1 Introduction

In comparative RNA sequencing (RNA-seq) experiments, selecting the appropriate sample size is an important optimization step [1]. Empirical RNA-seq Sample Size Analysis (ERSSA) is a R software package designed to test whether an existing RNA-seq dataset has sufficient biological replicates to detect a majority of the differentially expressed genes (DEGs) between two conditions. In contrast to existing RNA-seq sample size analysis algorithms, ERSSA does not rely on any a priori assumptions about the data [2]. Rather, ERSSA takes a user-supplied RNA-seq sample set and evaluates the incremental improvement in identification of DEGs with each increase in sample size up to the total samples provided, enabling the user to determine whether sufficient biological replicates have been included.

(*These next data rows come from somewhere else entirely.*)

-- ==== Sys2Proof/Machine/Dispatch.lean ====
section
/-! DEFINITION. One arm for each instruction: a direct call of its meaning. The meaning takes the state in which PC is the
address of the opcode byte, and advances PC over the instruction's bytes itself (R141). -/

namespace Sys2Proof.Machine

open Sys2Proof
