/-- R224, R225 (rests on decisions D2 and D17): the low byte at SP, the high byte at SP + 1; POP AF stores 0 in F[3:0]. -/
def Obligations.PopPair : Prop :=
  ∀ (p : StackPair) (s : State) (b1 b2 : Byte),
    let lo := busRead s s.sp
    let hi := busRead s (s.sp + 1)
    decodeBytes (BitVec.ofNat 8 (0xC1 + 16 * p.code)) b1 b2 = popOf p ∧
    exec (popOf .bc) s = .next { s with b := hi, c := lo, sp := s.sp + 2, pc := s.pc + 1, cycles := 12 } ∧
    exec (popOf .de) s = .next { s with d := hi, e := lo, sp := s.sp + 2, pc := s.pc + 1, cycles := 12 } ∧
    exec (popOf .hl) s = .next { s with h := hi, l := lo, sp := s.sp + 2, pc := s.pc + 1, cycles := 12 } ∧
    exec (popOf .af) s = .next { s with a := hi, f := lo &&& 0xF0, sp := s.sp + 2, pc := s.pc + 1, cycles := 12 }

/-! ### 8-bit arithmetic and logic (41_alu8.md) -/

/-- R250: the encodings of the eight operations, their operands, their costs, and that they write A and F only; CP keeps A. -/
def Obligations.AluForms : Prop :=
  ∀ (op : AluOp) (r : Reg8) (n b1 b2 : Byte) (s : State),
    decodeBytes (BitVec.ofNat 8 (0x80 + 8 * op.code + r.code)) b1 b2 = aluOf op (.reg r) ∧
    decodeBytes (BitVec.ofNat 8 (0x80 + 8 * op.code + 6)) b1 b2 = aluOf op .memHl ∧
    decodeBytes (BitVec.ofNat 8 (0xC6 + 8 * op.code)) n b2 = aluOf op (.imm n) ∧
    s.aluSource (.reg r) = s.reg r ∧ s.aluSource .memHl = busRead s s.hl ∧ s.aluSource (.imm n) = n ∧
    (∃ v f, exec (aluOf op (.reg r)) s = .next { s with a := v, f := f, pc := s.pc + 1, cycles := 4 } ∧
      (op = .cp → v = s.a)) ∧
    (∃ v f, exec (aluOf op .memHl) s = .next { s with a := v, f := f, pc := s.pc + 1, cycles := 8 } ∧
      (op = .cp → v = s.a)) ∧
    (∃ v f, exec (aluOf op (.imm n)) s = .next { s with a := v, f := f, pc := s.pc + 2, cycles := 8 } ∧
      (op = .cp → v = s.a))

/-- R251, R252. -/
def Obligations.AddAdc : Prop :=
  ∀ (src : AluSource) (s : State),
    let a := s.a.toNat
    let b := (s.aluSource src).toNat
    let cin := if s.f.getLsbD 4 then 1 else 0
    (∃ v f, exec (aluOf .add src) s =
        .next { s with a := v, f := f, pc := s.pc + BitVec.ofNat 16 src.length, cycles := src.cost } ∧
      v.toNat = (a + b) % 256 ∧ FlagsAre f (v = 0) False (a % 16 + b % 16 > 15) (a + b > 255)) ∧
    (∃ v f, exec (aluOf .adc src) s =
        .next { s with a := v, f := f, pc := s.pc + BitVec.ofNat 16 src.length, cycles := src.cost } ∧
      v.toNat = (a + b + cin) % 256 ∧ FlagsAre f (v = 0) False (a % 16 + b % 16 + cin > 15) (a + b + cin > 255))

/-- R253, R254, R258, under both values of `SUB_HALF_CARRY` (rests on decision D19). -/
def Obligations.SubSbcCp : Prop :=
  ∀ (src : AluSource) (s : State),
    let a := s.a.toNat
    let b := (s.aluSource src).toNat
    let cin := if s.f.getLsbD 4 then 1 else 0
    let standard := s.params.subHalfCarry = .standard
    (∃ v f, exec (aluOf .sub src) s =
        .next { s with a := v, f := f, pc := s.pc + BitVec.ofNat 16 src.length, cycles := src.cost } ∧
      v.toNat = (a + 256 - b) % 256 ∧ FlagsAre f (v = 0) True (standard ∧ a % 16 < b % 16) (b > a) ∧
      exec (aluOf .cp src) s =
        .next { s with f := f, pc := s.pc + BitVec.ofNat 16 src.length, cycles := src.cost }) ∧
    (∃ v f, exec (aluOf .sbc src) s =
        .next { s with a := v, f := f, pc := s.pc + BitVec.ofNat 16 src.length, cycles := src.cost } ∧
      v.toNat = (a + 512 - b - cin) % 256 ∧
      FlagsAre f (v = 0) True (standard ∧ a % 16 < b % 16 + cin) (b + cin > a))

/-- R255, R256, R257. -/
def Obligations.AndXorOr : Prop :=
  ∀ (src : AluSource) (s : State),
    (∃ v f, exec (aluOf .and src) s =
        .next { s with a := v, f := f, pc := s.pc + BitVec.ofNat 16 src.length, cycles := src.cost } ∧
      (∀ k, v.getLsbD k = (s.a.getLsbD k && (s.aluSource src).getLsbD k)) ∧ FlagsAre f (v = 0) False True False) ∧
    (∃ v f, exec (aluOf .xor src) s =
        .next { s with a := v, f := f, pc := s.pc + BitVec.ofNat 16 src.length, cycles := src.cost } ∧
      (∀ k, v.getLsbD k = Bool.xor (s.a.getLsbD k) ((s.aluSource src).getLsbD k)) ∧
      FlagsAre f (v = 0) False False False) ∧
    (∃ v f, exec (aluOf .or src) s =
        .next { s with a := v, f := f, pc := s.pc + BitVec.ofNat 16 src.length, cycles := src.cost } ∧
      (∀ k, v.getLsbD k = (s.a.getLsbD k || (s.aluSource src).getLsbD k)) ∧ FlagsAre f (v = 0) False False False)

/-- R259 to R262: C is unchanged; with `(HL)` the result is stored. -/
def Obligations.IncDecByte : Prop :=
  ∀ (o : Operand8) (r : Reg8) (s : State) (b1 b2 : Byte),
    decodeBytes (BitVec.ofNat 8 (0x04 + 8 * o.code)) b1 b2 = incOf o ∧
    decodeBytes (BitVec.ofNat 8 (0x05 + 8 * o.code)) b1 b2 = decOf o ∧
    (∃ v f, exec (incOf (.reg r)) s = .next { s.setReg r v with f := f, pc := s.pc + 1, cycles := 4 } ∧
      v.toNat = ((s.reg r).toNat + 1) % 256 ∧
      FlagsAre f (v = 0) False ((s.reg r).toNat % 16 = 15) (s.f.getLsbD 4 = true)) ∧
    (∃ v f, exec (decOf (.reg r)) s = .next { s.setReg r v with f := f, pc := s.pc + 1, cycles := 4 } ∧
      v.toNat = ((s.reg r).toNat + 255) % 256 ∧
      FlagsAre f (v = 0) True ((s.reg r).toNat % 16 = 0) (s.f.getLsbD 4 = true)) ∧
    (∃ v f, exec (incOf .memHl) s = .next { busWrite s.hl v s with f := f, pc := s.pc + 1, cycles := 12 } ∧
      v.toNat = ((busRead s s.hl).toNat + 1) % 256 ∧
      FlagsAre f (v = 0) False ((busRead s s.hl).toNat % 16 = 15) (s.f.getLsbD 4 = true)) ∧
    (∃ v f, exec (decOf .memHl) s = .next { busWrite s.hl v s with f := f, pc := s.pc + 1, cycles := 12 } ∧
      v.toNat = ((busRead s s.hl).toNat + 255) % 256 ∧
      FlagsAre f (v = 0) True ((busRead s s.hl).toNat % 16 = 0) (s.f.getLsbD 4 = true))

/-- R263 (rests on decision D20): both branches, on exact naturals. -/
def Obligations.DecimalAdjust : Prop :=
  ∀ (s : State) (b1 b2 : Byte),
    let a := s.a.toNat
    let n := s.f.getLsbD 6
    let h := s.f.getLsbD 5
    let c := s.f.getLsbD 4
    let up1 := if h = true ∨ a % 16 > 9 then a + 6 else a
    let up2 := if c = true ∨ up1 > 0x9F then up1 + 0x60 else up1
    let down1 := if h = true then (a + 256 - 6) % 256 else a
    let down2 := if c = true then (down1 + 256 - 0x60) % 256 else down1
    decodeBytes 0x27 b1 b2 = .daa ∧
    ∃ v f, exec .daa s = .next { s with a := v, f := f, pc := s.pc + 1, cycles := 4 } ∧
      v.toNat = (if n = true then down2 else up2 % 256) ∧
      FlagsAre f (v = 0) (n = true) False (if n = true then c = true else c = true ∨ up2 > 255)

/-- R264, R265, R266. -/
def Obligations.ComplementAndCarry : Prop :=
  ∀ (s : State) (b1 b2 : Byte),
    decodeBytes 0x2F b1 b2 = .cpl ∧ decodeBytes 0x37 b1 b2 = .scf ∧ decodeBytes 0x3F b1 b2 = .ccf ∧
    (∃ v f, exec .cpl s = .next { s with a := v, f := f, pc := s.pc + 1, cycles := 4 } ∧
      v.toNat = 255 - s.a.toNat ∧ FlagsAre f (s.f.getLsbD 7 = true) True True (s.f.getLsbD 4 = true)) ∧
    (∃ f, exec .scf s = .next { s with f := f, pc := s.pc + 1, cycles := 4 } ∧
      FlagsAre f (s.f.getLsbD 7 = true) False False True) ∧
    (∃ f, exec .ccf s = .next { s with f := f, pc := s.pc + 1, cycles := 4 } ∧
      FlagsAre f (s.f.getLsbD 7 = true) False False (s.f.getLsbD 4 = false))

/-- R267 to R270 (rests on decision D18): Z is 0 whatever the result. -/
def Obligations.AccumulatorRotates : Prop :=
  ∀ (s : State) (b1 b2 : Byte),
    let a := s.a.toNat
    let cin := if s.f.getLsbD 4 then 1 else 0
    decodeBytes 0x07 b1 b2 = .rlca ∧ decodeBytes 0x17 b1 b2 = .rla ∧ decodeBytes 0x0F b1 b2 = .rrca ∧
    decodeBytes 0x1F b1 b2 = .rra ∧
    (∃ v f, exec .rlca s = .next { s with a := v, f := f, pc := s.pc + 1, cycles := 4 } ∧
      v.toNat = 2 * a % 256 + a / 128 ∧ FlagsAre f False False False (a ≥ 128)) ∧
    (∃ v f, exec .rla s = .next { s with a := v, f := f, pc := s.pc + 1, cycles := 4 } ∧
      v.toNat = 2 * a % 256 + cin ∧ FlagsAre f False False False (a ≥ 128)) ∧
    (∃ v f, exec .rrca s = .next { s with a := v, f := f, pc := s.pc + 1, cycles := 4 } ∧
      v.toNat = a / 2 + 128 * (a % 2) ∧ FlagsAre f False False False (a % 2 = 1)) ∧
    (∃ v f, exec .rra s = .next { s with a := v, f := f, pc := s.pc + 1, cycles := 4 } ∧
      v.toNat = a / 2 + 128 * cin ∧ FlagsAre f False False False (a % 2 = 1))

/-! ### 16-bit arithmetic (42_alu16.md) -/

/-- R300: Z is unchanged. -/
def Obligations.AddHl : Prop :=
  ∀ (p : Pair) (s : State) (b1 b2 : Byte),
    let h := s.hl.toNat
    let v := (s.pair p).toNat
    decodeBytes (BitVec.ofNat 8 (0x09 + 16 * p.code)) b1 b2 = addHlOf p ∧
    ∃ r f, exec (addHlOf p) s = .next { s.setHl r with f := f, pc := s.pc + 1, cycles := 8 } ∧
      r.toNat = (h + v) % 65536 ∧
      FlagsAre f (s.f.getLsbD 7 = true) False (h % 4096 + v % 4096 > 4095) (h + v > 65535)

/-- R301, R302: no flag changes. -/
def Obligations.IncDecPair : Prop :=
  ∀ (p : Pair) (s : State) (b1 b2 : Byte),
    decodeBytes (BitVec.ofNat 8 (0x03 + 16 * p.code)) b1 b2 = incPairOf p ∧
    decodeBytes (BitVec.ofNat 8 (0x0B + 16 * p.code)) b1 b2 = decPairOf p ∧
    (∃ v, exec (incPairOf p) s = .next { s.setPair p v with pc := s.pc + 1, cycles := 8 } ∧
      v.toNat = ((s.pair p).toNat + 1) % 65536) ∧
    (∃ v, exec (decPairOf p) s = .next { s.setPair p v with pc := s.pc + 1, cycles := 8 } ∧
      v.toNat = ((s.pair p).toNat + 65535) % 65536)

/-- R303, R304: the sum takes the displacement as signed, the flags take it as unsigned. -/
def Obligations.StackPointerOffset : Prop :=
  ∀ (e b2 : Byte) (s : State),
    let lo := s.sp.toNat % 256
    decodeBytes 0xE8 e b2 = .addSpE8 e ∧ decodeBytes 0xF8 e b2 = .ldHlSpE8 e ∧
    ∃ v f, exec (.addSpE8 e) s = .next { s with sp := v, f := f, pc := s.pc + 2, cycles := 16 } ∧
      exec (.ldHlSpE8 e) s = .next { s.setHl v with f := f, pc := s.pc + 2, cycles := 12 } ∧
      (v.toNat : Int) = ((s.sp.toNat : Int) + e.toInt) % 65536 ∧
      FlagsAre f False False (lo % 16 + e.toNat % 16 > 15) (lo + e.toNat > 255)

/-! ### Control transfer (43_control.md) -/

/-- R321, R323, R324. -/
def Obligations.Jumps : Prop :=
  ∀ (a : Word) (e lo hi b1 b2 : Byte) (s : State),
    decodeBytes 0xC3 lo hi = .jpA16 (wordOf lo hi) ∧
    exec (.jpA16 a) s = .next { s with pc := a, cycles := 16 } ∧
    decodeBytes 0xE9 b1 b2 = .jpHl ∧
    exec .jpHl s = .next { s with pc := s.hl, cycles := 4 } ∧
    decodeBytes 0x18 e b2 = .jrE8 e ∧
    ∃ t, exec (.jrE8 e) s = .next { s with pc := t, cycles := 12 } ∧
      (t.toNat : Int) = ((s.pc.toNat : Int) + 2 + e.toInt) % 65536

/-- R322, R325, R146: the condition is a test of Z or C. -/
def Obligations.ConditionalJumps : Prop :=
  ∀ (cc : Cond) (a : Word) (e lo hi b2 : Byte) (s : State),
    let taken : Bool := match cc with
      | .nz => !s.f.getLsbD 7
      | .z => s.f.getLsbD 7
      | .nc => !s.f.getLsbD 4
      | .c => s.f.getLsbD 4
    decodeBytes (BitVec.ofNat 8 (0xC2 + 8 * cc.code)) lo hi = jpOf cc (wordOf lo hi) ∧
    exec (jpOf cc a) s =
      .next (if taken then { s with pc := a, cycles := 16 } else { s with pc := s.pc + 3, cycles := 12 }) ∧
    decodeBytes (BitVec.ofNat 8 (0x20 + 8 * cc.code)) e b2 = jrOf cc e ∧
    exec (jrOf cc e) s =
      .next (if taken then { s with pc := s.pc + 2 + e.signExtend 16, cycles := 12 }
        else { s with pc := s.pc + 2, cycles := 8 })

/-- R326, R331, R85 (rests on decision D2): the return address is the address after the instruction. -/
def Obligations.CallAndRst : Prop :=
  ∀ (a : Word) (y : Fin 8) (lo hi b1 b2 : Byte) (s : State),
    decodeBytes 0xCD lo hi = .callA16 (wordOf lo hi) ∧
    exec (.callA16 a) s = .next
      { busWrite (s.sp - 2) ((s.pc + 3).extractLsb' 0 8) (busWrite (s.sp - 1) ((s.pc + 3).extractLsb' 8 8) s) with
        sp := s.sp - 2, pc := a, cycles := 24 } ∧
    decodeBytes (BitVec.ofNat 8 (0xC7 + 8 * y.val)) b1 b2 = rstOf y.val ∧
    exec (rstOf y.val) s = .next
      { busWrite (s.sp - 2) ((s.pc + 1).extractLsb' 0 8) (busWrite (s.sp - 1) ((s.pc + 1).extractLsb' 8 8) s) with
        sp := s.sp - 2, pc := BitVec.ofNat 16 (8 * y.val), cycles := 16 }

Based on the number of replicates available (N for each of the two conditions), the algorithm subsamples at each step-wise replicate levels (n= 2, 3, 4, …, N-1) and uses existing differential expression (DE) analysis software (e.g., edgeR [8] and DESeq2 [9]) to measure the number of DEGs. As N increases, the set of all distinct subsamples for a particular n can be very large and experience with ERSSA shows that it is not necessary to evaluate the entire set. Instead, 30-50 subsamples at each replicate level typically provide sufficient evidence to evaluate the marginal return for each increase in sample size. If the number of DEGs identified is similar for n = N-2, N-1 and N, there may be little to be gained by analyzing further replicates. Conversely, if the number of DEGs identified is still increasing strongly as n approaches N, the user can expect to identify significantly more DEGs if they acquire additional samples.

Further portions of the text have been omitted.